On 11/06/2014 12:28 AM, Matt Mackall wrote:
> On Sun, 2014-11-02 at 14:20 +0000, Pierre-Yves David wrote:
>> # HG changeset patch
>> # User Pierre-Yves David <pierre-yves.david@fb.com>
>> # Date 1413619781 25200
>> #      Sat Oct 18 01:09:41 2014 -0700
>> # Node ID 3270e2ef0b7d74003e49fcdec588763c258a1038
>> # Parent  d434fffe10dac3cb137b3695426a69a4cef9ef35
>> changelog: rely on transaction for finalization
>
> I've queued the first four patches here, thanks. But I can't work out by
> inspection why the weakref is essential, so it needs inline
> justification. We'd really prefer to avoid the weakref if at all
> possible, of course.

TL;DR: the weakref is nothing new, just code movement.

The weakref is nothing new. The code to finalize a changelog is using a 
weakref. As we call this finalization from elsewhere, the elsewhere 
needs to create the weakref.

After more thinking, I subscribe to the idea of adding a transaction 
argument to the callback. That would remove the need for a weakref.

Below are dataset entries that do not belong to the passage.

/-- Settles O46: PC is an own part of the transfers and the skips, I of three forms. -/
theorem onlyNamedFormsWritePcAndIndex : Obligations.OnlyNamedFormsWritePcAndIndex := by
  refine fun i s t h => ⟨fun hne => ?_, fun hne => ?_⟩
  · have hown : .pc ∈ ownParts i := mem_ownParts_of_changed h (by decide) hne
    cases i with
    | jp nnn | call nnn | jpV0 nnn => exact .inl ⟨nnn, by simp⟩
    | ret => exact .inr (.inl rfl)
    | seImm x nn | sneImm x nn => exact .inr (.inr ⟨skip_pc_of_changed rfl h hne, x, 0, nn, by simp⟩)
    | seReg x y | sneReg x y => exact .inr (.inr ⟨skip_pc_of_changed rfl h hne, x, y, 0, by simp⟩)
    | skp x | sknp x => exact .inr (.inr ⟨skip_pc_of_changed rfl h hne, x, 0, 0, by simp⟩)
    | _ => simp [ownParts] at hown
  · have hown : .i ∈ ownParts i := mem_ownParts_of_changed h (by decide) hne
    cases i with
    | ldI nnn => exact ⟨0, nnn, .inl rfl⟩
    | addIVx x | ldFVx x => exact ⟨x, 0, by simp⟩
    | _ => simp [ownParts] at hown

/-! The registers. -/

/-- The registers that each form may change. -/
def ownRegs : Instr → List RegIdx
  | .ldImm x _ | .addImm x _ | .ldReg x _ | .orReg x _ | .andReg x _ | .xorReg x _ | .rnd x _ | .ldVxDT x => [x]
  | .addReg x _ | .subReg x _ | .shrReg x _ | .subnReg x _ | .shlReg x _ => [x, 15]
  | .drw _ _ _ => [15]
  | .loadRegs x => regsUpTo x
  | _ => []

/-- Every form changes its own registers only. -/
theorem exec_keepsRegs {i : Instr} {s t : State} (h : exec i s = .next t) : KeepsRegsBut (ownRegs i) s t := by
  cases i with
  | ldImm | addImm | ldReg | orReg | andReg | xorReg | ldVxDT =>
    obtain ⟨-, hregs, -⟩ := next_unique (write_spec rfl) h
    exact hregs
  | addReg | subReg | subnReg =>
    obtain ⟨-, -, hregs, -⟩ := next_unique (writeThenFlag_spec rfl) h
    exact hregs
  | shrReg x y =>
    obtain ⟨-, -, hregs, -⟩ := next_unique (shiftRightCapturesLowBit x y s) h
    exact hregs
  | shlReg x y =>
    obtain ⟨-, -, hregs, -⟩ := next_unique (shiftLeftCapturesHighBit x y s) h
    exact hregs
  | rnd x nn =>
    obtain ⟨-, -, hregs, -⟩ := next_unique (randomIsOneMaskedDraw x nn s) h
    exact hregs
  | drw x y n =>
    by_cases hin : n.val = 0 ∨ s.i.toNat + n.val ≤ s.cfg.memSize
    · obtain ⟨-, -, -, -, hregs, -⟩ := next_unique (drawXorsAndReportsCollision x y n s hin) h
      exact hregs
    · obtain ⟨-, -, -, hkeeps⟩ :=
        next_unique (drawOutOfBoundsKeepsRowsBefore x y n s (by omega) (by omega)) h
      exact fun r _ => hkeeps .regs (by decide) r
  | loadRegs x =>
    intro r hr
    have hxr : x < r := Fin.not_le.1 fun hle => hr ((mem_regsUpTo x r).2 hle)
    obtain ⟨hin, hout⟩ := (registersLoaded x).2 s
    by_cases hmem : s.i.toNat + x.val < s.cfg.memSize
    · obtain ⟨-, hkept, -⟩ := next_unique (hin hmem) h
      exact hkept r hxr
    · obtain ⟨-, -, hkept, -⟩ := next_unique (hout (Nat.not_lt.1 hmem)) h
      exact hkept r (.inl hxr)
  | _ => exact fun r _ => exec_keeps h .regs (by simp [ownParts, endParts]) r

/-- Settles O47: F is an own register of the forms with a flag, and else only where it is named. -/
theorem onlyNamedFormsWriteFlag : Obligations.OnlyNamedFormsWriteFlag := by
  intro i s t h hne
  have hown : 15 ∈ ownRegs i := by
    by_contra hr
    exact hne (exec_keepsRegs h 15 hr)
  cases i with
  | addReg x y | subReg x y | shrReg x y | subnReg x y | shlReg x y => exact .inl ⟨x, y, 0, by simp⟩
  | drw x y n => exact .inl ⟨x, y, n, by simp⟩
  | ldImm x nn | addImm x nn | rnd x nn => exact .inr ⟨0, nn, by simpa [ownRegs, eq_comm] using hown⟩
  | ldReg x y | orReg x y | andReg x y | xorReg x y => exact .inr ⟨y, 0, by simpa [ownRegs, eq_comm] using hown⟩
  | ldVxDT x => exact .inr ⟨0, 0, by simpa [ownRegs, eq_comm] using hown⟩
  | loadRegs x =>
    have hx : x = 15 := Fin.last_le_iff.1 ((mem_regsUpTo x 15).1 hown)
    exact .inr ⟨0, 0, by simp [hx]⟩
  | _ => simp [ownRegs] at hown

/-! The stack, the framebuffer, the timers and what the host drives. -/

/-- A framebuffer is what its pixels read. -/
theorem fb_ext {fb fb' : Framebuffer} (h : ∀ x y, fbRead fb' x y = fbRead fb x y) : fb' = fb := by
  refine Vector.ext fun y hy => Vector.ext fun x hx => ?_
  simpa only [fbRead, Nat.mod_eq_of_lt hx, Nat.mod_eq_of_lt hy] using h x y

/-- The parameters, what the host drives, and whose turn it is. -/
def hostParts : List Part := [.key, .pause, .stop, .cfg, .agenda, .schedule]

theorem hostParts_not_written (i : Instr) : ∀ p ∈ hostParts, p ∉ ownParts i ++ endParts := by
  cases i <;> simp [hostParts, ownParts, endParts]

/-- Settles O48: each of the four units is an own part of its writers, and the host's inputs are one of no form. -/
theorem onlyNamedFormsWriteUnits : Obligations.OnlyNamedFormsWriteUnits := by
  intro i s t h
  have hown := fun p => mem_ownParts_of_changed h (p := p)
  have hkept : ∀ p ∈ hostParts, p.same s t := fun p hp => exec_keeps h p (hostParts_not_written i p hp)
  refine ⟨fun hne => ?_, fun hne => ?_, fun hne => ?_, fun hne => ?_, hkept .key (by decide), hkept .pause (by decide),
    hkept .stop (by decide), hkept .cfg (by decide), hkept .agenda (by decide), hkept .schedule (by decide)⟩
  · have hstack := hown .stack (by decide) hne
    cases i with
    | ret => exact .inl rfl
    | call nnn => exact .inr ⟨nnn, rfl⟩
    | _ => simp [ownParts] at hstack
  · have hfb := hown .fb (by decide) fun hsame => hne (fb_ext hsame)
    cases i with
    | cls => exact .inl rfl
    | drw x y n => exact .inr ⟨x, y, n, rfl⟩
    | _ => simp [ownParts] at hfb
  · have hdt := hown .dt (by decide) hne
    cases i with
    | ldDTVx x => exact ⟨x, rfl⟩
    | _ => simp [ownParts] at hdt
  · have hst := hown .st (by decide) hne
    cases i with
    | ldSTVx x => exact ⟨x, rfl⟩
    | _ => simp [ownParts] at hst

/-! Memory. -/

/-- Whether all bytes were stored or not, memory changes only where a byte was to be stored, and only inside. -/
theorem store_changes_only {i : Instr} {s t : State} {bs : List Byte} {a : Nat} (hbs : bs ≠ [])
    (hexec : exec i s = (storeBytes s.i.toNat bs s).finish) (h : exec i s = .next t) (hne : t.byteAt a ≠ s.byteAt a) :
    a < s.cfg.memSize ∧ s.i.toNat ≤ a ∧ a < s.i.toNat + bs.length := by
  obtain ⟨u, hflow, -, hout, -⟩ := storeBytes_effect hbs s.i.toNat s
  have hafter : KeepsAllBut endParts u t := by
    refine next_unique ?_ h
    rw [hexec, hflow]
    exact finish_frame (keepsAllBut_refl [] u)
  have hsame : ¬ (a < s.i.toNat ∨ s.i.toNat + min bs.length (s.cfg.memSize - s.i.toNat) ≤ a) :=
    fun ha => hne ((hafter .mem (by decide) a).trans (hout a ha))
  omega

/-- Settles O49: memory is an own part of the two forms that store, which change the bytes they store. -/
theorem onlyStoresChangeMemory : Obligations.OnlyStoresChangeMemory := by
  intro i s t a h hne
  have hown : .mem ∈ ownParts i := mem_ownParts_of_changed h (by decide) fun hsame => hne (hsame a)
  cases i with
  | ldBVx x =>
    obtain ⟨hmem, hfrom, hto⟩ := store_changes_only (decimalDigits_ne_nil (s.getV x)) rfl h hne
    exact ⟨hmem, hfrom, .inl ⟨x, rfl, hto⟩⟩
  | storeRegs x =>
    obtain ⟨hmem, hfrom, hto⟩ := store_changes_only (storedRegs_ne_nil x s) rfl h hne
    rw [storedRegs_length] at hto
    exact ⟨hmem, hfrom, .inr ⟨x, rfl, hto⟩⟩
  | _ => simp [ownParts] at hown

I'm planning to add such argument a bit later when some other clean up 
will be in.
Matt Mackall - Nov. 6, 2014, 12:53 a.m.
On Thu, 2014-11-06 at 00:41 +0000, Pierre-Yves David wrote:
> 
> On 11/06/2014 12:28 AM, Matt Mackall wrote:
> > On Sun, 2014-11-02 at 14:20 +0000, Pierre-Yves David wrote:
> >> # HG changeset patch
> >> # User Pierre-Yves David <pierre-yves.david@fb.com>
> >> # Date 1413619781 25200
> >> #      Sat Oct 18 01:09:41 2014 -0700
> >> # Node ID 3270e2ef0b7d74003e49fcdec588763c258a1038
> >> # Parent  d434fffe10dac3cb137b3695426a69a4cef9ef35
> >> changelog: rely on transaction for finalization
> >
> > I've queued the first four patches here, thanks. But I can't work out by
> > inspection why the weakref is essential, so it needs inline
> > justification. We'd really prefer to avoid the weakref if at all
> > possible, of course.
> 
> TL;DR: the weakref is nothing new, just code movement.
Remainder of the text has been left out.